Kerala Legislature International Book Festival (KLIBF) is an annual literary and cultural festival organised by the Kerala Legislative Assembly at its complex in Thiruvananthapuram, Kerala, India. The fouth edition of the book festival will be held from 7 to 13 January 2026. The festival brings together publishers, authors, scholars, and readers for a week-long celebration of books, ideas, and public discourse, with free entry for the general public. It has emerged as a signature event of the Assembly, highlighting the role of reading in strengthening democratic values and informed citizenship.

== History ==
The KLIBF was conceived as a cultural initiative of the Kerala Legislative Assembly to promote reading, critical thinking, and dialogue between citizens and institutions. Early editions of the festival established the legislative complex as a public cultural space by hosting book stalls, seminars, and interactive sessions alongside guided visits to the Assembly hall and museum.

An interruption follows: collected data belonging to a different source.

-- ==== Sys2Proof/Laws/Exec.lean ====
section
/-!
SUPPORT. Everything an instruction and an event can do, said once: how a next state comes from the state before.
-/

namespace Sys2Proof.Machine

/-- Every way an instruction answers a next state: dropped by a halted block, a fault of the block taken, or its own
effect. -/
theorem exec_next {i : Instr} {s t : State} (h : exec i s = .next t) :
    (t = s ∧ s.ctrl.halted = true) ∨
    (t = takeFault .encSeq (wordOf i) s ∧ Running s ∧ s.enc.active = false ∧ ((∃ x, i = .encSym x) ∨ i = .encEnd)) ∨
    (t = takeFault .decSeq (wordOf i) s ∧ Running s ∧ s.dec.active = false ∧ ((∃ b, i = .decByte b) ∨ i = .decEnd)) ∨
    (∃ b c, i = .decByte b ∧ Running s ∧ s.dec.active = true ∧ decodeByte b s.dec = .trap c ∧
      t = takeFault c (wordOf i) s) ∨
    (∃ v, i = .setCap v ∧ Running s ∧ t = { s with ctrl := { s.ctrl with cap := v } }) ∨
    (i = .encStart ∧ Running s ∧ t = { s with enc := startEncoder s.ctrl.cap s.enc }) ∨
    (∃ x e, i = .encSym x ∧ Running s ∧ s.enc.active = true ∧ encodeSymbol x s.enc = some e ∧
      t = { s with enc := e }) ∨
    (i = .encEnd ∧ Running s ∧ s.enc.active = true ∧ t = { s with enc := endEncoder s.enc }) ∨
    (i = .decStart ∧ Running s ∧ t = { s with dec := startDecoder s.dec }) ∨
    (∃ b d, i = .decByte b ∧ Running s ∧ s.dec.active = true ∧ decodeByte b s.dec = .done d ∧
      t = { s with dec := d }) ∨
    (i = .decEnd ∧ Running s ∧ s.dec.active = true ∧ t = { s with dec := endDecoder s.dec }) ∨
    (∃ v w, i = .pkCode v w ∧ t = { s with enc := packCode v w.toNat s.enc }) ∨
    (i = .pkFlush ∧ t = { s with enc := packFlush s.enc }) ∨
    (∃ b, i = .upPush b ∧ t = { s with dec := unpackPush b s.dec }) ∨
    (∃ w l, i = .upTake w ∧
      t = { s with dec := (unpackTake w.toNat s.dec).2, ports := { s.ports with takeAnswers := l } }) ∨
    (i = .upDrop ∧ t = { s with dec := unpackDrop s.dec }) ∨
    (∃ a l, i = .csrRead a ∧ t = { s with ports := { s.ports with csrAnswers := l } }) := by
  have key : ∀ {u : State}, (.next u : Result) = .next t → t = u := fun h => (Host.Outcome.next.inj h).symm
  have drop : ∀ {w : CmdWord}, encode i = .command w → s.ctrl.halted = true → t = s := fun hw hh =>
    key ((exec_of_halted hw hh).symm.trans h)
  cases i with
  | setCap v =>
    rcases hh : s.ctrl.halted with _ | _
    · rw [exec, execSetCap, whenRunning_of_running hh] at h
      simp [Running, hh, key h]
    · exact .inl ⟨drop rfl hh, rfl⟩
  | encStart =>
    rcases hh : s.ctrl.halted with _ | _
    · rw [exec, execEncStart, whenRunning_of_running hh] at h
      simp [Running, hh, key h]
    · exact .inl ⟨drop rfl hh, rfl⟩
  | encSym x =>
    rcases hh : s.ctrl.halted with _ | _
    · rcases ha : s.enc.active with _ | _
      · rw [exec, execEncSym, whenEncoding_of_idle hh ha] at h
        exact .inr (.inl ⟨key h, hh, rfl, .inl ⟨x, rfl⟩⟩)
      · rw [exec, execEncSym, whenEncoding_of_active hh ha] at h
        split at h
        · next e he => simp [Running, hh, he, key h]
        · cases h
    · exact .inl ⟨drop rfl hh, rfl⟩
  | encEnd =>
    rcases hh : s.ctrl.halted with _ | _
    · rcases ha : s.enc.active with _ | _
      · rw [exec, execEncEnd, whenEncoding_of_idle hh ha] at h
        exact .inr (.inl ⟨key h, hh, rfl, .inr rfl⟩)
      · rw [exec, execEncEnd, whenEncoding_of_active hh ha] at h
        simp [Running, hh, key h]
    · exact .inl ⟨drop rfl hh, rfl⟩
  | decStart =>
    rcases hh : s.ctrl.halted with _ | _
    · rw [exec, execDecStart, whenRunning_of_running hh] at h
      simp [Running, hh, key h]
    · exact .inl ⟨drop rfl hh, rfl⟩
  | decByte b =>
    rcases hh : s.ctrl.halted with _ | _
    · rcases ha : s.dec.active with _ | _
      · rw [exec, execDecByte, whenDecoding_of_idle hh ha] at h
        exact .inr (.inr (.inl ⟨key h, hh, rfl, .inl ⟨b, rfl⟩⟩))
      · rw [exec, execDecByte, whenDecoding_of_active hh ha] at h
        split at h
        · next d hd => simp [Running, hh, hd, key h]
        · next c hc => exact .inr (.inr (.inr (.inl ⟨b, c, rfl, hh, rfl, hc, key h⟩)))
        · cases h
    · exact .inl ⟨drop rfl hh, rfl⟩
  | decEnd =>
    rcases hh : s.ctrl.halted with _ | _
    · rcases ha : s.dec.active with _ | _
      · rw [exec, execDecEnd, whenDecoding_of_idle hh ha] at h
        exact .inr (.inr (.inl ⟨key h, hh, rfl, .inr rfl⟩))
      · rw [exec, execDecEnd, whenDecoding_of_active hh ha] at h
        simp [Running, hh, key h]
    · exact .inl ⟨drop rfl hh, rfl⟩
  | pkCode v w => rw [exec, execPkCode] at h; split_ifs at h; simp [key h]
  | pkFlush => rw [exec, execPkFlush] at h; simp [key h]
  | upPush b => rw [exec, execUpPush] at h; simp [key h]
  | upTake w => rw [exec, execUpTake] at h; split_ifs at h; simp [key h]
  | upDrop => rw [exec, execUpDrop] at h; simp [key h]
  | csrRead a => rw [exec, execCsrRead] at h; simp [key h]

/-- Every way an event answers a next state: a reset, a word that is no instruction, an instruction. -/
theorem event_next {e : Event} {s t : State} (h : acceptEvent e s = .next t) :
    (∃ ws, e = .reset ws ∧ t = applyReset s) ∨
    (∃ p r, e = .word p ∧ decode p = .error r ∧
      (t = s ∨ ∃ w, p = .command w ∧ Running s ∧ t = takeFault .illegal w s)) ∨
    (∃ p i, e = .word p ∧ decode p = .ok i ∧ exec i s = .next t) := by
  cases e with
  | reset ws => exact .inl ⟨ws, rfl, (Host.Outcome.next.inj h).symm⟩
  | word p =>
    change acceptWord p s = _ at h
    rcases hd : decode p with r | i
    · refine .inr (.inl ⟨p, r, rfl, hd, ?_⟩)
      rw [acceptWord_of_reject hd] at h
      cases p with
      | command w =>
        rcases hh : s.ctrl.halted with _ | _
        · rw [rejectWord, whenRunning_of_running hh] at h
          exact .inr ⟨w, rfl, hh, (Host.Outcome.next.inj h).symm⟩
        · rw [rejectWord, whenRunning_of_halted hh] at h
          exact .inl (Host.Outcome.next.inj h).symm
      | packer w => cases h
      | unpacker w => cases h
      | csr a => exact .inl (Host.Outcome.next.inj h).symm
    · rw [acceptWord_of_decode hd] at h
      exact .inr (.inr ⟨p, i, rfl, hd, h⟩)

/-! ### What the bodies of the commands keep -/

/-- ENC_SYM's body keeps `enc_active` and `enc_cap` and only appends to the output. -/
theorem encodeSymbol_keeps {x : Byte} {e e' : Enc} (h : encodeSymbol x e = some e') :
    e'.active = e.active ∧ e'.cap = e.cap ∧ ∃ bytes, e'.out = e.out ++ bytes := by
  rcases encodeSymbol_cases h with ⟨c, _, rfl⟩ | ⟨c, _, _, rfl⟩
  · exact ⟨rfl, rfl, [], (List.append_nil _).symm⟩
  · obtain ⟨bytes, ho, _⟩ := packCode_bits c e.width.toNat e
    exact ⟨by simp [encodeMiss], by simp [encodeMiss], bytes, by simp [encodeMiss, ho]⟩

theorem packFlush_appends (e : Enc) : ∃ bytes, (packFlush e).out = e.out ++ bytes := by
  simp only [packFlush]
  split_ifs
  · exact ⟨[], (List.append_nil _).symm⟩
  · exact ⟨_, rfl⟩

/-- ENC_END's body only appends to the output. -/
theorem endEncoder_appends (e : Enc) : ∃ bytes, (endEncoder e).out = e.out ++ bytes := by
  obtain ⟨b, hb⟩ := packFlush_appends (encodeFinal e)
  have hout : (endEncoder e).out = (packFlush (encodeFinal e)).out := rfl
  rw [hout, hb]
  rcases encodeFinal_cases e with ⟨_, h⟩ | ⟨c, _, _, h⟩ | ⟨_, _, h⟩
  · exact ⟨b, by rw [h]⟩
  · obtain ⟨b', ho, _⟩ := packCode_bits c e.width.toNat e
    exact ⟨b' ++ b, by rw [h, ho, List.append_assoc]⟩
  · exact ⟨b, by rw [h]⟩

theorem unpackTake_keeps (w : Nat) (d : Dec) :
    (unpackTake w d).2.active = d.active ∧ (unpackTake w d).2.table = d.table ∧ (unpackTake w d).2.next = d.next ∧
      (unpackTake w d).2.count = d.count ∧ (unpackTake w d).2.width = d.width ∧ (unpackTake w d).2.prev = d.prev ∧
      (unpackTake w d).2.out = d.out := by
  simp only [unpackTake]
  split_ifs <;> exact ⟨rfl, rfl, rfl, rfl, rfl, rfl, rfl⟩

/-- Delivering a pattern: what it writes without regard to the table. -/
theorem deliver_keeps {e : Pattern} {d d' : Dec} (h : deliver e d = .done d') :
    d'.out = d.out ++ e ∧ d'.active = d.active ∧ d'.prev = e ∧ d'.upBits = d.upBits ∧ d'.count = d.count + 1 := by
  unfold deliver at h
  rcases insertNext_cases e { d with out := d.out ++ e } with
    ⟨_, h1⟩ | ⟨_, _, h1⟩ | ⟨e0, t, c, _, _, _, h1⟩ | ⟨_, _, _, h1⟩
  · rw [h1] at h; rw [← Decoded.done.inj h]; exact ⟨rfl, rfl, rfl, rfl, rfl⟩
  · rw [h1] at h; cases h
  · rw [h1] at h; rw [← Decoded.done.inj h]; exact ⟨rfl, rfl, rfl, rfl, rfl⟩
  · rw [h1] at h; cases h

/-- Delivering a pattern raises no fault of the block. -/
theorem deliver_ne_trap (e : Pattern) (d : Dec) (c : FaultCause) : deliver e d ≠ .trap c := by
  unfold deliver
  rcases insertNext_cases e { d with out := d.out ++ e } with
    ⟨_, h1⟩ | ⟨_, _, h1⟩ | ⟨e0, t, c, _, _, _, h1⟩ | ⟨_, _, _, h1⟩ <;>
  · rw [h1]
    intro h
    cases h

/-- DEC_BYTE's body keeps `dec_active` and only appends to the output. -/
theorem decodeByte_keeps {b : Byte} {d d' : Dec} (h : decodeByte b d = .done d') :
    d'.active = d.active ∧ ∃ bytes, d'.out = d.out ++ bytes := by
  rcases decodeByte_cases b d with ⟨_, h2⟩ | ⟨_, _, h2⟩ | ⟨_, _, h2⟩
  · rw [h2] at h
    rw [← Decoded.done.inj h]
    exact ⟨rfl, [], (List.append_nil _).symm⟩
  · rw [h2] at h; cases h
  · rw [h2] at h
    rcases routeCode_cases (codeOf ((d.upBits ++ bitsOf Config.fill b).take d.width.toNat))
      { d with upBits := (d.upBits ++ bitsOf Config.fill b).drop d.width.toNat } with
      ⟨e, _, hr⟩ | ⟨p0, pt, _, _, _, hr⟩ | ⟨_, _, hr⟩
    · rw [hr] at h
      exact ⟨(deliver_keeps h).2.1, e, (deliver_keeps h).1⟩
    · rw [hr] at h
      exact ⟨(deliver_keeps h).2.1, _, (deliver_keeps h).1⟩
    · rw [hr] at h; cases h

/-- What is left of a decoder after the code of pattern `e` has been taken and delivered (R710 steps 3 to 6), with the
table `T` as the lookup left it. -/
def delivered (e : Pattern) (T : DecTable) (rest : Bits) (d : Dec) : Dec :=
  recordGrowthD { d with
    out := d.out ++ e
    table := if d.prev = [] then T else dtabInsert (d.next.setWidth 16) (d.prev ++ e.take 1) T
    next := if d.prev = [] then d.next else d.next + 1
    prev := e
    upBits := rest }

/-- Everything DEC_BYTE's body does in a decoder that meets the invariant (R710 to R713), `c` being the code that
is complete. -/
theorem decodeByte_of_inv (b : Byte) {d : Dec} (h : DecInv d) (c : Code)
    (hc : c = codeOf ((d.upBits ++ bitsOf Config.fill b).take d.width.toNat)) :
    (d.upBits.length + 8 < d.width.toNat ∧ decodeByte b d = .done (unpackPush b d)) ∨
    (17 ≤ d.upBits.length + 8 ∧ d.width.toNat = 17 ∧ decodeByte b d = .trap .decWidth) ∨
    (d.width.toNat ≤ d.upBits.length + 8 ∧ d.width.toNat ≤ 16 ∧
      ((∃ e, dtabLookup c d.table = some e ∧ e ≠ [] ∧
          decodeByte b d =
            .done (delivered e d.table ((d.upBits ++ bitsOf Config.fill b).drop d.width.toNat) d)) ∨
        (∃ p0 p, dtabLookup c d.table = none ∧ d.prev = p0 :: p ∧ c.toNat = d.next.toNat ∧
          decodeByte b d =
            .done (delivered (d.prev ++ [p0]) (dtabInsert c (d.prev ++ [p0]) d.table)
              ((d.upBits ++ bitsOf Config.fill b).drop d.width.toNat) d)) ∨
        (dtabLookup c d.table = none ∧ (c.toNat ≠ d.next.toNat ∨ d.prev = []) ∧
          decodeByte b d = .trap .decBadCode))) := by
  have hcd := h.counted
  have hwd := h.width
  have hn := h.next
  have hwr := bitlen_range hcd.1 hcd.2
  rcases decodeByte_cases b d with ⟨h1, h2⟩ | ⟨h0, h1, h2⟩ | ⟨h1, h16, h2⟩
  · exact .inl ⟨h1, h2⟩
  · exact .inr (.inl ⟨by omega, by omega, h2⟩)
  · refine .inr (.inr ⟨h1, h16, ?_⟩)
    rw [← hc] at h2
    have hlt : d.next.toNat < 65536 := by omega
    rcases routeCode_cases c { d with upBits := (d.upBits ++ bitsOf Config.fill b).drop d.width.toNat } with
      ⟨e, he, hr⟩ | ⟨p0, p, hl, hp, hcn, hr⟩ | ⟨hl, hor, hr⟩
    · refine .inl ⟨e, he, h.nonEmpty _ _ he, ?_⟩
      rw [h2, hr]
      exact deliver_done (h.nonEmpty _ _ he) (by exact hlt)
    · refine .inr (.inl ⟨p0, p, hl, hp, hcn, ?_⟩)
      rw [h2, hr]
      exact deliver_done (by simp) (by exact hlt)
    · exact .inr (.inr ⟨hl, hor, by rw [h2, hr]⟩)

end Sys2Proof.Machine
end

By the time of its third editions, the festival had gained national and international attention, drawing large numbers of visitors and participants from within India and abroad.

== Editions ==

=== Third edition (2025) ===
The third edition of the KLIBF was held from 8 to 13 January 2025 and was a success and a marked improvement on the previous two editions. Over the seven days of the festival, around three lakh visitors attended the event, which featured 166 publishers and nearly 266 stalls. The programme included talks, debates, meet-the-author sessions, and book launches held across multiple venues in the Kerala Legislative Assembly complex.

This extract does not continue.